[Records contained in a dataset]:
####################

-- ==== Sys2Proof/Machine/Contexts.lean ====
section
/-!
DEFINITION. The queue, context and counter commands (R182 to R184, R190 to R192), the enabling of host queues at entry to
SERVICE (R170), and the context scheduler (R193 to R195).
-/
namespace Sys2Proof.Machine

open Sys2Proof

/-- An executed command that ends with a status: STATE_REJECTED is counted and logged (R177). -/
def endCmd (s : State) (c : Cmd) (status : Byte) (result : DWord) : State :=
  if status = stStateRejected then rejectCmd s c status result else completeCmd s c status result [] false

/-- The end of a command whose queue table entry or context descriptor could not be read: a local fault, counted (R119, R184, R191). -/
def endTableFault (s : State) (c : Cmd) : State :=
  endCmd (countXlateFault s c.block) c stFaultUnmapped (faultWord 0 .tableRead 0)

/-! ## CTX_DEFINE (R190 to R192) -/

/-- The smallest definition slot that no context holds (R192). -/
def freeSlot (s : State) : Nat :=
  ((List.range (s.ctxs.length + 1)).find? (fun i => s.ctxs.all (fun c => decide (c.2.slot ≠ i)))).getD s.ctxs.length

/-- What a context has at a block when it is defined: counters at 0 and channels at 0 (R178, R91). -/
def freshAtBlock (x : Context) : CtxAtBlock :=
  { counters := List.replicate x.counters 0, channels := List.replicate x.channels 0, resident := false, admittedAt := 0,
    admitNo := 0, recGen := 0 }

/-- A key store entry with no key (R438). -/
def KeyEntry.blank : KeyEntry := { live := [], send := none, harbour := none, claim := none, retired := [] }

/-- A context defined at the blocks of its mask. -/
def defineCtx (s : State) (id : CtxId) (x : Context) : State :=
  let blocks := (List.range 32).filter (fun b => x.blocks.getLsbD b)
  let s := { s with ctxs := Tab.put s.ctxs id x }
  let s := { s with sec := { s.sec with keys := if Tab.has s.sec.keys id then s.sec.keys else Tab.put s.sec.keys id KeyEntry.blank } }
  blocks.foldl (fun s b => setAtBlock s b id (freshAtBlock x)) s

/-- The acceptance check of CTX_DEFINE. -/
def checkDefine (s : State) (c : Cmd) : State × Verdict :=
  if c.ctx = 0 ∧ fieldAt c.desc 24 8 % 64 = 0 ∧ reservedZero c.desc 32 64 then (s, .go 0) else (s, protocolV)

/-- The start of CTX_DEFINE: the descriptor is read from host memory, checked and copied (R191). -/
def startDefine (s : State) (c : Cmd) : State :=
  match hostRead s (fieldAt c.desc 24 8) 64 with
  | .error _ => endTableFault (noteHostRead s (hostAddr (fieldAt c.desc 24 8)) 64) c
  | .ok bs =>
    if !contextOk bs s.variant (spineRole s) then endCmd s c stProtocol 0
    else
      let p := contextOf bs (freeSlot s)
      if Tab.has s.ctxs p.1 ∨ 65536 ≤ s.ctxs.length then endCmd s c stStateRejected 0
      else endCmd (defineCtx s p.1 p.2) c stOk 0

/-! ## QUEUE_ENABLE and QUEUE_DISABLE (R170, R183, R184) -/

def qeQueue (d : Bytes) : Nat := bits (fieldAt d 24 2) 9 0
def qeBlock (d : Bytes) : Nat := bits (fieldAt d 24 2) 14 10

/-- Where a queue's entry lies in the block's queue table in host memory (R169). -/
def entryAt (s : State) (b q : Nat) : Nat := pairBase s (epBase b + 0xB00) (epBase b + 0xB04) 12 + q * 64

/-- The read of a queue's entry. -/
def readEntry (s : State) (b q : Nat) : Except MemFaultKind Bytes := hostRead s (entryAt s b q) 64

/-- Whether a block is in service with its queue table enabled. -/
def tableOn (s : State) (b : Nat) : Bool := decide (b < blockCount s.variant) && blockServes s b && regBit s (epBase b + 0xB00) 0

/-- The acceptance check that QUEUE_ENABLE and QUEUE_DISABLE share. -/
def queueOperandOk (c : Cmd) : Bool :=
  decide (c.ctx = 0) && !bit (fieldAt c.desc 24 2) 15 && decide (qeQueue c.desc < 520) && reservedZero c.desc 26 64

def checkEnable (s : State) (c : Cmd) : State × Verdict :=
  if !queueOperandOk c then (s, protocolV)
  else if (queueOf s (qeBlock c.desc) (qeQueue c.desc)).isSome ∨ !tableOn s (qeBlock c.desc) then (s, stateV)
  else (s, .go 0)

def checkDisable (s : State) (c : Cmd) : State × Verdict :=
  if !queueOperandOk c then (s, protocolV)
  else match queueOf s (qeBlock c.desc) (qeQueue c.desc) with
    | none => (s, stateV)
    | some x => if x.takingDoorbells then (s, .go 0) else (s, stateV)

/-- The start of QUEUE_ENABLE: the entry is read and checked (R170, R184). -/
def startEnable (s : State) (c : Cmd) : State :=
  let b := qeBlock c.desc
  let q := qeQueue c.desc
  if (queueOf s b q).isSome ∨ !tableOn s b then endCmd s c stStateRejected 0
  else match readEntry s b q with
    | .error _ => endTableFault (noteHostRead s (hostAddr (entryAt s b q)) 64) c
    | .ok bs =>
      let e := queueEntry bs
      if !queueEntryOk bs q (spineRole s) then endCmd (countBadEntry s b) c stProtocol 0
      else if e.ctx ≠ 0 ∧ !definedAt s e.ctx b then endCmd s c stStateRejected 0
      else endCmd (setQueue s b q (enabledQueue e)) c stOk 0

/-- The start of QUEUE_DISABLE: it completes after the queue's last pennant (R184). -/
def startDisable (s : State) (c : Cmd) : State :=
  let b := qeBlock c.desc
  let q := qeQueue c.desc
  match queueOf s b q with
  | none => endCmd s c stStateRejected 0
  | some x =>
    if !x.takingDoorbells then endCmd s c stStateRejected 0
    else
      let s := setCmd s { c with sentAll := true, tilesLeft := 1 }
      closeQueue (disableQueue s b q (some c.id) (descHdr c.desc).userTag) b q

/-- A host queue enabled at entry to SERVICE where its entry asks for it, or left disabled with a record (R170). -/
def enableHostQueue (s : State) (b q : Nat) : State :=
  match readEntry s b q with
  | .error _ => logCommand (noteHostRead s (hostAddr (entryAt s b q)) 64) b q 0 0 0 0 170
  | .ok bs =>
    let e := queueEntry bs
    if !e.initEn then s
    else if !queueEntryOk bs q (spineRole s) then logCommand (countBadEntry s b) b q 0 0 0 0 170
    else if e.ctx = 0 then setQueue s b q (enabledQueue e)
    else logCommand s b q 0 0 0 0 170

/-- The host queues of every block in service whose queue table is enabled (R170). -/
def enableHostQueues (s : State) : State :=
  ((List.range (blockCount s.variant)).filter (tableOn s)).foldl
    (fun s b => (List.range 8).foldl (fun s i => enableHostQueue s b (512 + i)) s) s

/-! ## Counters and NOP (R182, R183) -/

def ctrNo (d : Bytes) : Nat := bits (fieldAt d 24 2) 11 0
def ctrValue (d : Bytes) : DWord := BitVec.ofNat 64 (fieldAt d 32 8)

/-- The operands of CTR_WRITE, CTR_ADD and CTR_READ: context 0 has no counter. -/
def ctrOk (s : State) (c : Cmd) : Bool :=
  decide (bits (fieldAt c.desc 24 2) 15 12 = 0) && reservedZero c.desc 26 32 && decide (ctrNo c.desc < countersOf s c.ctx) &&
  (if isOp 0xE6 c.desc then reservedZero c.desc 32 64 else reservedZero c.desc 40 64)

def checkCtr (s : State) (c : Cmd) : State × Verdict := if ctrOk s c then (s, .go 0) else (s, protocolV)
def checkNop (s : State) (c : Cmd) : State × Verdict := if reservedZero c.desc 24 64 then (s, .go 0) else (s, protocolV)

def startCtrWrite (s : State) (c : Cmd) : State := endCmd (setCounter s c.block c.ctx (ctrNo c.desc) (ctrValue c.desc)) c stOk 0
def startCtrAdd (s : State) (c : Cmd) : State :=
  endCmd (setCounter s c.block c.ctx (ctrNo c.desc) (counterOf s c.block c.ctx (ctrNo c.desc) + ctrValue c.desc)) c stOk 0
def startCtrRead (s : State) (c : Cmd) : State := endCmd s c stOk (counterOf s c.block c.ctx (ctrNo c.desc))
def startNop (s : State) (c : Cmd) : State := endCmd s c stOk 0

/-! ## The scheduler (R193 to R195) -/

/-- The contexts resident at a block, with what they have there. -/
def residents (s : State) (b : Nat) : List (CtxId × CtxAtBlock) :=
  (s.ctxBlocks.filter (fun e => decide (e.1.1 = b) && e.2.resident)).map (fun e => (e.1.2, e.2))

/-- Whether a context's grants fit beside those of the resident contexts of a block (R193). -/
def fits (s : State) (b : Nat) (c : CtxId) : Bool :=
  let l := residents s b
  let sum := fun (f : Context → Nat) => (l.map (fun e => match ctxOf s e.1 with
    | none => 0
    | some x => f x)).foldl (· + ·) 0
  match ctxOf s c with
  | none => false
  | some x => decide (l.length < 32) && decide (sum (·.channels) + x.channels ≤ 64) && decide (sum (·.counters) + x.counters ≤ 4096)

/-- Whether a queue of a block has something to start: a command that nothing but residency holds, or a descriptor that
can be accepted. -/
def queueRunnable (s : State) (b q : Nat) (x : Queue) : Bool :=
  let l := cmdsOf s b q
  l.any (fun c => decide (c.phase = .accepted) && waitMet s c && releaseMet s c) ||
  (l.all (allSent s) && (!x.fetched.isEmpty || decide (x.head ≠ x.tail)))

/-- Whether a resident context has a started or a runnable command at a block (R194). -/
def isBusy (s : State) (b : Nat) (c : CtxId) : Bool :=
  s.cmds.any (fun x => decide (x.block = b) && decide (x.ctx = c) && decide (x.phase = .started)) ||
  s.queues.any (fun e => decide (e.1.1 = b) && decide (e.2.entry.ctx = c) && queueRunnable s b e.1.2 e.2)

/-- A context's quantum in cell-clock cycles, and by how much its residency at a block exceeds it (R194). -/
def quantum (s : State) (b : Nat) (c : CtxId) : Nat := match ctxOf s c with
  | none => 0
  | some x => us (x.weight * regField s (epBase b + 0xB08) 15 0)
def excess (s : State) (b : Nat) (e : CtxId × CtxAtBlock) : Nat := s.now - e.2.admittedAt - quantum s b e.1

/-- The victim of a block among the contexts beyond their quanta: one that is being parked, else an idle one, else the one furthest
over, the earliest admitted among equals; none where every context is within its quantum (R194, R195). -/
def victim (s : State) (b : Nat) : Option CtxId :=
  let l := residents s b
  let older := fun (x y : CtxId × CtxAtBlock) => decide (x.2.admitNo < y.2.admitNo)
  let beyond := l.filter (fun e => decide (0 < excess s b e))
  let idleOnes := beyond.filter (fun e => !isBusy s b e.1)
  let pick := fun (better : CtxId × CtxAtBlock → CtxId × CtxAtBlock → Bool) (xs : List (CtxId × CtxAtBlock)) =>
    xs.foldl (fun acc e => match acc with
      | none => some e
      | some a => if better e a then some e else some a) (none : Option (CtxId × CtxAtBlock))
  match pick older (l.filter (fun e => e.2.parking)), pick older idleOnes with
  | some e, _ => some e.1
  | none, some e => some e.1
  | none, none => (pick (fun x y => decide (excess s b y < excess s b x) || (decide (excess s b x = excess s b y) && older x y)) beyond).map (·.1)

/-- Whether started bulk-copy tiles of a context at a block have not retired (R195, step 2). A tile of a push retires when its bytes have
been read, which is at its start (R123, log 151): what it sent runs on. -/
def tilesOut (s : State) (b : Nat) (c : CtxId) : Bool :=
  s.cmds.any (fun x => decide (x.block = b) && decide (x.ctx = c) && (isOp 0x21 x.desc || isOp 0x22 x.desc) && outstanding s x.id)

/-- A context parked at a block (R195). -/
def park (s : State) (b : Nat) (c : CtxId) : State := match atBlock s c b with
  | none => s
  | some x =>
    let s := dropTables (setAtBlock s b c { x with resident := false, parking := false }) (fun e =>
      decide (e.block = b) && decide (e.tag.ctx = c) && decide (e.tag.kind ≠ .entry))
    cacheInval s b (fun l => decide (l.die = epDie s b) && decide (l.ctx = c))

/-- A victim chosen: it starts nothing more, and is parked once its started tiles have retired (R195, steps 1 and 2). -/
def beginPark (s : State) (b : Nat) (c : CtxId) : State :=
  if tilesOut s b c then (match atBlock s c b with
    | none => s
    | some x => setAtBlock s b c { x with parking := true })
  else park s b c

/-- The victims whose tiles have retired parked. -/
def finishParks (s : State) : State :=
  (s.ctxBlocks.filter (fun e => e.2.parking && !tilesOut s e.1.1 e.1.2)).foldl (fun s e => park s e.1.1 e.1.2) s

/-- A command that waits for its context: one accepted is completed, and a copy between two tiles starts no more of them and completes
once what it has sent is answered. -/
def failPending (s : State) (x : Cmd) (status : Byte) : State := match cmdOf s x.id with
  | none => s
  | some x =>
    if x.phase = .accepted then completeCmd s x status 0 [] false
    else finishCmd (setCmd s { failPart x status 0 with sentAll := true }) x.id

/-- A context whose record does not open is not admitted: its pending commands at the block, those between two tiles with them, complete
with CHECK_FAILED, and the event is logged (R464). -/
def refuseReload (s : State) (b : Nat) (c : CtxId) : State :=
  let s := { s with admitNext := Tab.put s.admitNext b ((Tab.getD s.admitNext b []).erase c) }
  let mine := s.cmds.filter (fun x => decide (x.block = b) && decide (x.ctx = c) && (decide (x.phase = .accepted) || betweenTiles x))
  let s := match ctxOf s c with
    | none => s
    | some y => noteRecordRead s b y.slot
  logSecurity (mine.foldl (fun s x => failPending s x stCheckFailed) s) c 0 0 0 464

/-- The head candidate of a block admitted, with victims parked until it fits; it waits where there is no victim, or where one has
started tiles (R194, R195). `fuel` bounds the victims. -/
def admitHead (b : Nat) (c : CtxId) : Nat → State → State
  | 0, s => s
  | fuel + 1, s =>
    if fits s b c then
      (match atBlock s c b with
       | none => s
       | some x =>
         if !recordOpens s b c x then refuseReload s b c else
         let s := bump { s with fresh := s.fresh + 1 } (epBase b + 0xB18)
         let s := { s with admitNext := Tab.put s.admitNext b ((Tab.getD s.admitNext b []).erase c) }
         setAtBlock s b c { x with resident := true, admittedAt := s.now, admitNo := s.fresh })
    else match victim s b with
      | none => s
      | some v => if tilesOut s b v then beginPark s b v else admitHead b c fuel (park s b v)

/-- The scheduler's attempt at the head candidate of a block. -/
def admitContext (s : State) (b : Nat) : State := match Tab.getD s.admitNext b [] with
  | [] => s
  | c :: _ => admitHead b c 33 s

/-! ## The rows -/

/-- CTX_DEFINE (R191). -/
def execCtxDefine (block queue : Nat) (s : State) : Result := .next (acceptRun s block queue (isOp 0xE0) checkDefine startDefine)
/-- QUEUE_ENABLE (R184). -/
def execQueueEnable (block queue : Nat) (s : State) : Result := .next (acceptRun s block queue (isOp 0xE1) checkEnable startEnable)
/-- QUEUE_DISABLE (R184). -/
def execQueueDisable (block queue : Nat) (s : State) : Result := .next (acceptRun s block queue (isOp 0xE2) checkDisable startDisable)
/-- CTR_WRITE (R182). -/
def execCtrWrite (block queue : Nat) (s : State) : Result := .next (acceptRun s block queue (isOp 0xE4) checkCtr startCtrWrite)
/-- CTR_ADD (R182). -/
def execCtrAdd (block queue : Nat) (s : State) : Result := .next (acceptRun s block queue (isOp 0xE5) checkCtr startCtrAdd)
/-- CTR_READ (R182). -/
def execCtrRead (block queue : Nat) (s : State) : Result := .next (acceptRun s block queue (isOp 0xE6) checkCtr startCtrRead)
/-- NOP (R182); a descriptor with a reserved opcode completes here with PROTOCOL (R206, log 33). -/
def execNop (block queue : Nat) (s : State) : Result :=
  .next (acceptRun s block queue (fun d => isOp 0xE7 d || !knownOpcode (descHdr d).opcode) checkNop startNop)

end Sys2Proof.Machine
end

####################

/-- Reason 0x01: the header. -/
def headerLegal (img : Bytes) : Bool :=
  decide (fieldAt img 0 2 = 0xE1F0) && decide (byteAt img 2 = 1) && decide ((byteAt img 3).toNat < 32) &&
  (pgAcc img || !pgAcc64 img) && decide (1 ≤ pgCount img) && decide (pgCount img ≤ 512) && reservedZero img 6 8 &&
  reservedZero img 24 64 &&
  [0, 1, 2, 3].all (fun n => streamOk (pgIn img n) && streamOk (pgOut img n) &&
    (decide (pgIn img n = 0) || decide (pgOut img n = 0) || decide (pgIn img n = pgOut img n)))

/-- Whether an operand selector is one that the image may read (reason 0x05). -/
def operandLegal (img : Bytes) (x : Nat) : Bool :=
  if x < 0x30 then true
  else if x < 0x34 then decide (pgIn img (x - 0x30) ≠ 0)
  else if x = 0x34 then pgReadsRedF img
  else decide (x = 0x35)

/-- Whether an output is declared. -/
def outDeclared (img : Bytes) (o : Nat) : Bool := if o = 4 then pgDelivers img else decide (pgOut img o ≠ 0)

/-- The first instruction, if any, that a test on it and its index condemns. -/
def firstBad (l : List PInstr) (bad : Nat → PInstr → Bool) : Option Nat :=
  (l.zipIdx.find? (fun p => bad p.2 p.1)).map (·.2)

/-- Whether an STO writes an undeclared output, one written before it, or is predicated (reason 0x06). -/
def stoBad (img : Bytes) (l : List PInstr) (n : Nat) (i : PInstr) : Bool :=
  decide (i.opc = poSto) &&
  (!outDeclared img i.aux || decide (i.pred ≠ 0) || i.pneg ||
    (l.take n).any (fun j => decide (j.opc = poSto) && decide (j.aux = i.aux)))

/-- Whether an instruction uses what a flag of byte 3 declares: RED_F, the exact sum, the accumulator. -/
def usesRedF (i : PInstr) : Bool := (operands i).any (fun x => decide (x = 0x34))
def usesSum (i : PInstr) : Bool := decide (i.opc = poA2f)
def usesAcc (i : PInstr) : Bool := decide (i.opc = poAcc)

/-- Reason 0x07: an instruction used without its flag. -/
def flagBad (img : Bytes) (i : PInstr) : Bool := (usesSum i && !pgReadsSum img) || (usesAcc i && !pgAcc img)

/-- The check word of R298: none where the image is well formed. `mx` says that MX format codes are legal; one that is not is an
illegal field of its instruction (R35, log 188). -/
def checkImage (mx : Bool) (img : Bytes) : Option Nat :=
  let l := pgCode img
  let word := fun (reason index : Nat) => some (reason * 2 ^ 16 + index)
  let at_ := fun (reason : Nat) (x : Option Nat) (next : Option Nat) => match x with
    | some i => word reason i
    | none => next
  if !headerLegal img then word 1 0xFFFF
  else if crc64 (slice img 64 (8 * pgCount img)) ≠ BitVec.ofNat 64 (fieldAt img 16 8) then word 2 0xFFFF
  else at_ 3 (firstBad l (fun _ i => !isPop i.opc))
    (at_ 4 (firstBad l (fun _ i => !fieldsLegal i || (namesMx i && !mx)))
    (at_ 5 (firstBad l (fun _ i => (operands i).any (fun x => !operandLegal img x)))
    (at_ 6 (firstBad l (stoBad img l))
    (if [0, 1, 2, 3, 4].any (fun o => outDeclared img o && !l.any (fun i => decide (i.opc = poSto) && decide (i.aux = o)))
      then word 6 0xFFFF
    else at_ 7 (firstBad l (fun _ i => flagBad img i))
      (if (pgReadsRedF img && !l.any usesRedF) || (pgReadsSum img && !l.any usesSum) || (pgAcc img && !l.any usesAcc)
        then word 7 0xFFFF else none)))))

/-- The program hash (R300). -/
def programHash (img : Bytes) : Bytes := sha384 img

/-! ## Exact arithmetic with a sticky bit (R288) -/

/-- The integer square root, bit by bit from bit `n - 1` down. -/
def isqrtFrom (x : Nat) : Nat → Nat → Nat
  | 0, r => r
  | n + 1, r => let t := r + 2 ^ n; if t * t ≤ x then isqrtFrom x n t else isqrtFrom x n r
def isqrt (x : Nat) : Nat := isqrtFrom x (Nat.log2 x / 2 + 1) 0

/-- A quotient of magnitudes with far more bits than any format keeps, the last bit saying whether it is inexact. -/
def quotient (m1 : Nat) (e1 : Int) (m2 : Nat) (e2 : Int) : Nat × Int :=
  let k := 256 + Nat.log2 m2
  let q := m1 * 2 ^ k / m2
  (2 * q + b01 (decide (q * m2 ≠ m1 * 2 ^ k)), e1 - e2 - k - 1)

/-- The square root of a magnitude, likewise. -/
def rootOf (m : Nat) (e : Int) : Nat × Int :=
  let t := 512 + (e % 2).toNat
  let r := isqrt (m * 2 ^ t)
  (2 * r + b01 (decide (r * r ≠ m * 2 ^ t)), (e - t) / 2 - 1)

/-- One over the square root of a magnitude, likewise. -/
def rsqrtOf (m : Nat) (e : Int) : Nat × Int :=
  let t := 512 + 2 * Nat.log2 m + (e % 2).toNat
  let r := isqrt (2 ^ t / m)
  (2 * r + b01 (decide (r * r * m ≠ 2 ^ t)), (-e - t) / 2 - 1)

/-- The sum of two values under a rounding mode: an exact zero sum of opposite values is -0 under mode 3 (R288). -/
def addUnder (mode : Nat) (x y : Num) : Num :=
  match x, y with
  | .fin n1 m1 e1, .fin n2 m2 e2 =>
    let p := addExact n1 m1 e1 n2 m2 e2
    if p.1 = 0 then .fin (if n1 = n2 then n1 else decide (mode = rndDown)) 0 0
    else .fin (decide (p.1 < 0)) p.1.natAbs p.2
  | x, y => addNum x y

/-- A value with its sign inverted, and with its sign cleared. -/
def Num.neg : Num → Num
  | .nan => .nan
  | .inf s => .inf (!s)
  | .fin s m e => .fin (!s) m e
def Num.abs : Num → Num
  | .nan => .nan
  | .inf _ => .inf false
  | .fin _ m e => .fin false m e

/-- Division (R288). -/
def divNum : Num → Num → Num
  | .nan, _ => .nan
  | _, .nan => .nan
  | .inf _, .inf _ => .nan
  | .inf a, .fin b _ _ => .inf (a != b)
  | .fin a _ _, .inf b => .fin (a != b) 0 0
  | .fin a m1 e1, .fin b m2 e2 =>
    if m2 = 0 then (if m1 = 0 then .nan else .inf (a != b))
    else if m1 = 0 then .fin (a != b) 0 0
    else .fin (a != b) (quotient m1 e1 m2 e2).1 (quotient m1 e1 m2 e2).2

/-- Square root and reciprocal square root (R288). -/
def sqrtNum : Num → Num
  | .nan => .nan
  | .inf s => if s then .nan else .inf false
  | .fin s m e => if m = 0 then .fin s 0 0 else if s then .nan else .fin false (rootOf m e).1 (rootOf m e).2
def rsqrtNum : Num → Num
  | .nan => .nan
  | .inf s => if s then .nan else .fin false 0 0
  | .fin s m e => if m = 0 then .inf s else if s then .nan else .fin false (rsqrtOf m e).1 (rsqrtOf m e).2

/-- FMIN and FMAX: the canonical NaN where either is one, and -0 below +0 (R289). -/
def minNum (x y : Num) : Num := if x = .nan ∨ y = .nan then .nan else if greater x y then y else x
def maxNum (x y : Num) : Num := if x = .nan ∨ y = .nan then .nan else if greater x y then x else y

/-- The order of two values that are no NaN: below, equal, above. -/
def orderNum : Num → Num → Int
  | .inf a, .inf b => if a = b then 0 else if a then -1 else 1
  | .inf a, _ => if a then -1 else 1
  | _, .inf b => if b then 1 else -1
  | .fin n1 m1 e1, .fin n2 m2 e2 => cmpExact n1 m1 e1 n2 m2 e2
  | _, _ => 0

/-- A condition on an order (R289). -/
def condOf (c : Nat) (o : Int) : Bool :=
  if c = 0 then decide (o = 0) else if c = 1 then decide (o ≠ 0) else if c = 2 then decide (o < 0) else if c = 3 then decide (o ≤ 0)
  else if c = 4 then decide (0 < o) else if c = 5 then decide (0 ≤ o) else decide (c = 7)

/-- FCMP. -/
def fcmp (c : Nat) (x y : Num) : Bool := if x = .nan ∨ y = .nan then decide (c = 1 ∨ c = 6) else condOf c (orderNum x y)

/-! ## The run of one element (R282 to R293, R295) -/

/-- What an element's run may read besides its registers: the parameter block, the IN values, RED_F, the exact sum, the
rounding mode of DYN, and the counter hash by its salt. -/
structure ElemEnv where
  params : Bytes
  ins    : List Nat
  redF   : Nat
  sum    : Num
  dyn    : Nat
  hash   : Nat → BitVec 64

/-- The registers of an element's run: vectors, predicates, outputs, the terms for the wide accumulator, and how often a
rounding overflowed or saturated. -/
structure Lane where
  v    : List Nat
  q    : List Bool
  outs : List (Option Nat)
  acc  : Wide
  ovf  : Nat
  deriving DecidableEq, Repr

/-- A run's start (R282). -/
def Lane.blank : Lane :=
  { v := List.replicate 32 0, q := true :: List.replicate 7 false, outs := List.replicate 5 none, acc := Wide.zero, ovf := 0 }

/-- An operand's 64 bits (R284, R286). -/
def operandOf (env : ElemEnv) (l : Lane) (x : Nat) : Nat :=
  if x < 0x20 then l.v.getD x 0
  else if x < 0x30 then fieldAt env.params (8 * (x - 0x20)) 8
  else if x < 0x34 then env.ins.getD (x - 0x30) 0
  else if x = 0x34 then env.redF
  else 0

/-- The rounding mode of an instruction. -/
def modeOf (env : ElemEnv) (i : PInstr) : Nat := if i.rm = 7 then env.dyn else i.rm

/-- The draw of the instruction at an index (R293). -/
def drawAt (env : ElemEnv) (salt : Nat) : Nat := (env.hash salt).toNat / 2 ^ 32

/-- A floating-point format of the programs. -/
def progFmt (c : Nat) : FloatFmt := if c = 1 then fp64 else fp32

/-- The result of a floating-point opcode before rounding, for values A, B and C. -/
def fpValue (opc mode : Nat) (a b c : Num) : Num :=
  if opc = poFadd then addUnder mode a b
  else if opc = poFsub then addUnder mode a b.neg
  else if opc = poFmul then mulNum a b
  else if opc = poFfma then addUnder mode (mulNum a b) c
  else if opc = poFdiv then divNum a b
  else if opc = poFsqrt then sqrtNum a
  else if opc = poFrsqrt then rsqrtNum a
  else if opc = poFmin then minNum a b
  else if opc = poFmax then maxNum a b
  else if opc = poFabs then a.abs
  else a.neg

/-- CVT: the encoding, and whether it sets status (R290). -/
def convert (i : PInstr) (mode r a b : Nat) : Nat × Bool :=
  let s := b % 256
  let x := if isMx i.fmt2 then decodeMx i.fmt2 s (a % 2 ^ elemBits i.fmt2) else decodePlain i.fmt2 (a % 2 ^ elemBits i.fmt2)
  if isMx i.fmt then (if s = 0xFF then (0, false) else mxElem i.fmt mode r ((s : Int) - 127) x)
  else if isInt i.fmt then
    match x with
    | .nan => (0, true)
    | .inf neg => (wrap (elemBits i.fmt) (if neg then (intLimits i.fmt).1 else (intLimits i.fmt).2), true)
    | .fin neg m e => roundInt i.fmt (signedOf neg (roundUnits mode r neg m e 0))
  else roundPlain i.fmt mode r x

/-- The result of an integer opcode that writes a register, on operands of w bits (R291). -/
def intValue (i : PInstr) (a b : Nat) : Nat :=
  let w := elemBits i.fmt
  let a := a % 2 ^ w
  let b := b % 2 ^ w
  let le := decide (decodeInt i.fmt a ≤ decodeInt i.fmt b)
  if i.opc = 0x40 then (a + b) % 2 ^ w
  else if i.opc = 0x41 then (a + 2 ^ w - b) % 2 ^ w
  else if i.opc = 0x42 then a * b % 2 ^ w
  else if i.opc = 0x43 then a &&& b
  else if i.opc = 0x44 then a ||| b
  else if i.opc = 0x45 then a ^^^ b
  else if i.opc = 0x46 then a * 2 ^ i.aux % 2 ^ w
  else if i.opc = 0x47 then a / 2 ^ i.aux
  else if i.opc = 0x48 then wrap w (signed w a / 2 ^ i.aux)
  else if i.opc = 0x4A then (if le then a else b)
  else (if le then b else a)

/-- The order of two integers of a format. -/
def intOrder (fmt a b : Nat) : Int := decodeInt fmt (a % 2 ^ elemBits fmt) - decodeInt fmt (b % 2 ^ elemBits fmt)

####################

[What you should do]:
Above are the records; print exactly the lines from the line with "-- ==== Sys2Proof/Machine/Contexts.lean" to the line with "logged (R177). -/", including both, and nothing else.

[Expected answer]:
-- ==== Sys2Proof/Machine/Contexts.lean ====
section
/-!
DEFINITION. The queue, context and counter commands (R182 to R184, R190 to R192), the enabling of host queues at entry to
SERVICE (R170), and the context scheduler (R193 to R195).
-/
namespace Sys2Proof.Machine

open Sys2Proof

/-- An executed command that ends with a status: STATE_REJECTED is counted and logged (R177). -/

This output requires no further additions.